Score genes cell cycle scanpy
Calculates the score associated to S phase and G2M phase and annotates the cell cycle phase for each cell, as implemented by scanpy.
Info
ID: score_genes_cell_cycle_scanpy
Namespace: feature_annotation
Links
The score is the average expression of a set of genes subtracted with the average expression of a reference set of genes
Example commands
You can run the pipeline using nextflow run
.
View help
You can use --help
as a parameter to get an overview of the possible parameters.

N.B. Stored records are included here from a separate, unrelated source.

theorem witness_LanesStartAndStop :
    (asked atWork 0x0C [2]).settled ∧ (asked atWork 0x0C [2]).executes (request 0x0C [2]) []
      ∧ (asked atWork 0x0D [0]).executes (request 0x0D [0]) []
      ∧ (atWork.lane 2).state = .off ∧ (atWork.lane 2).config.role = .master0 ∧ (atWork.gen .mcg0).num ≠ 0
      ∧ (atWork.gen .mcg1).num = 0 ∧ (atWork.lane 0).state = .running
      ∧ answer .laneStart (asked (laneTwo .master1) 0x0C [2]) = [0x0C, 0x05]
      ∧ ((after .laneStart (asked (laneTwo .slave) 0x0C [2])).lane 2).state = .seeking :=
  ⟨asked_settled _ _, asked_executes _ _, asked_executes _ _, holds rfl⟩

/-- NUM × 4 = DEN at the ends of their ranges; DEN 0 is refused; another ratio is refused while lane 0 runs. -/
theorem witness_ClockConfigSetsAGenerator :
    let a := [1] ++ be4 262143 ++ be4 1048575 ++ [63, 16, 4, 0]
    (asked atWork 0x0E a).settled ∧ (asked atWork 0x0E a).executes (request 0x0E a) []
      ∧ (answer .clockConfig (asked atWork 0x0E a)).take 2 = [0x0E, 0x00]
      ∧ (answer .clockConfig (asked atWork 0x0E ([1] ++ be4 0 ++ be4 0 ++ [0xFF, 1, 0, 0]))).take 2 = [0x0E, 0x04]
      ∧ (answer .clockConfig (asked atWork 0x0E ([0] ++ be4 0 ++ be4 1 ++ [0xFF, 1, 0, 0]))).take 2 = [0x0E, 0x06]
      ∧ answer .clockConfig (asked atWork 0x0E ([0] ++ be4 0 ++ be4 1 ++ [64, 1, 0, 0])) = [0x0E, 0x03] :=
  ⟨asked_settled _ _, asked_executes _ _, holds rfl⟩

theorem witness_CountersReadAndClearOneScope :
    (asked atWork 0x0F [0, 1, 1]).settled ∧ (asked atWork 0x0F [0, 1, 1]).executes (request 0x0F [0, 1, 1]) []
      ∧ answer .counters (asked atWork 0x0F [0, 2, 0]) = [0x0F, 0x03]
      ∧ answer .counters (asked atWork 0x0F [1, 4, 0]) = [0x0F, 0x03]
      ∧ answer .counters (asked atWork 0x0F [2, 0, 0]) = [0x0F, 0x04] :=
  ⟨asked_settled _ _, asked_executes _ _, holds rfl⟩

theorem witness_DiscoveryListIsReported :
    (asked crowded 0x10 [1]).settled ∧ (asked crowded 0x10 [1]).executes (request 0x10 [1]) []
      ∧ (answer .discoveryList (asked crowded 0x10 [1])).take 8 = [0x10, 0x00, 2, 0, 0, 0, 0, 16]
      ∧ answer .discoveryList (asked atWork 0x10 [0]) = [0x10, 0x00, 2, 0, 0, 0, 0, 0] := holds rfl

theorem witness_EventsAreFetchedAndConfigured :
    (asked eventful 0x12 [16]).settled ∧ (asked eventful 0x12 [16]).executes (request 0x12 [16]) []
      ∧ answer .eventsFetch (asked eventful 0x12 [0]) = [0x12, 0x04]
      ∧ answer .eventsFetch (asked eventful 0x12 [17]) = [0x12, 0x04]
      ∧ (answer .eventsFetch (asked eventful 0x12 [16])).length = 31
      ∧ answer .eventConfig (asked eventful 0x13 (3 :: List.replicate 15 2)) = [0x13, 0x00]
      ∧ answer .eventConfig (asked eventful 0x13 (4 :: List.replicate 15 2)) = [0x13, 0x04] := holds rfl

theorem witness_DeviceResetHaltsThenResets :
    (asked atWork 0x14 []).settled ∧ (asked atWork 0x14 []).executes (request 0x14 []) []
      ∧ ((asked atWork 0x14 []).port .ta).linkUp = true
      ∧ (let s := asked (after (.linkFall .ta) atWork) 0x14 []
         s.settled ∧ s.executes (request 0x14 []) [] ∧ (s.port .ta).linkUp = false) :=
  ⟨asked_settled _ _, asked_executes _ _, holds rfl⟩

/-! ## Pins -/

/-- A lane of 4 slots of 16 bits whose sync is HALF, polarity LOW, DRIVE-RISING, data delay 0. -/
def pinned : Lane :=
  { Lane.blank with
    state := .running,
    config :=
      { direction := .out, role := .master0, slots := 4, slotWidth := .w16, syncShape := .half, polarity := .low,
        delayOne := false, clockEdge := .driveRising },
    outWords := [0x80000000, 0, 0, 0x0001FFFF] }

/-- The first and the last data bit, the bit beyond them, and the last active and the first inactive level of Ln_SYNC, for
that lane and for a lane as reset leaves it. -/
theorem witness_LanePinsFollowTheirConfiguration :
    let slotShape : LaneConfig := { pinned.config with syncShape := .slot }
    pinned.state = .running ∧ pinned.dataBit 0 = true ∧ pinned.dataBit 63 = true ∧ pinned.dataBit 62 = false
      ∧ pinned.dataBit 64 = false
      ∧ pinned.config.syncLevel 31 = false ∧ pinned.config.syncLevel 32 = true ∧ slotShape.syncLevel 15 = false
      ∧ slotShape.syncLevel 16 = true ∧ LaneConfig.default.syncLevel 0 = true ∧ LaneConfig.default.syncLevel 1 = false
      ∧ pinned.config.bckAfter 0 = true ∧ pinned.config.bckAfter 1 = false ∧ LaneConfig.default.bckAfter 0 = false
      ∧ (let line := levels 1 32 [0, 0, 0, 0, 0, 0, 0, 0x80000001]
         (LaneConfig.default.inWord line 7).getMsbD 0 = true ∧ (LaneConfig.default.inWord line 7).getMsbD 31 = true
           ∧ LaneConfig.default.inWord line 6 = 0 ∧ pinned.config.inWord line 0 = 0)
      ∧ pinned.config.dataPeriod 63 = 63 ∧ LaneConfig.default.dataPeriod 255 = 256
      ∧ (atWork.lane 3).doutPin = .drivenLow ∧ (atWork.lane 1).clockPins = .input ∧ pinned.dinPin = .notSampled
      ∧ (atWork.gen .mcg1).bitClock = none ∧ (atWork.gen .mcg0).num ≠ 0 := by decide +kernel

end Sys2Proof.Tests
end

nextflow run openpipelines-bio/openpipeline \
-r 2.1.0 -latest \
-main-script target/nextflow/feature_annotation/score_genes_cell_cycle_scanpy/main.nf \
--help
Run command
Example of params.yaml
# Inputs
input: # please fill in - example: "input_file.h5mu"
modality: "rna"
# input_layer: "log_normalized"
# var_gene_names: "gene_names"
# Gene list inputs
# s_genes: ["gene1", "gene2", "gene3"]
# s_genes_file: "s_gene_list.txt"
# g2m_genes: ["gene1", "gene2", "gene3"]
# g2m_genes_file: "g2m_gene_list.txt"
# gene_pool: ["gene1", "gene2", "gene3"]
# gene_pool_file: "gene_pool.txt"
# Outputs
# output: "$id.$key.output.h5mu"
# output_compression: "gzip"
obs_phase: "phase"
obs_s_score: "S_score"
obs_g2m_score: "G2M_score"
# Arguments
n_bins: 25
random_state: 0
allow_missing_genes: false
# Nextflow input-output arguments
publish_dir: # please fill in - example: "output/"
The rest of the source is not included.